▶ _Directions_
At the line containing "def Sys2Proof.core : Host.Core", begin retyping, and continue word for word until the records below run out.
========================================
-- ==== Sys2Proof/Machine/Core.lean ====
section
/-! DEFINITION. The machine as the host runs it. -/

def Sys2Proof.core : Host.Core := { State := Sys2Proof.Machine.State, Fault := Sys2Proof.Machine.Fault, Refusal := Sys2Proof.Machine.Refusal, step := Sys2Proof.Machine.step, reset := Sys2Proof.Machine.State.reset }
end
========================================
▶ _The answer_
def Sys2Proof.core : Host.Core := { State := Sys2Proof.Machine.State, Fault := Sys2Proof.Machine.Fault, Refusal := Sys2Proof.Machine.Refusal, step := Sys2Proof.Machine.step, reset := Sys2Proof.Machine.State.reset }
end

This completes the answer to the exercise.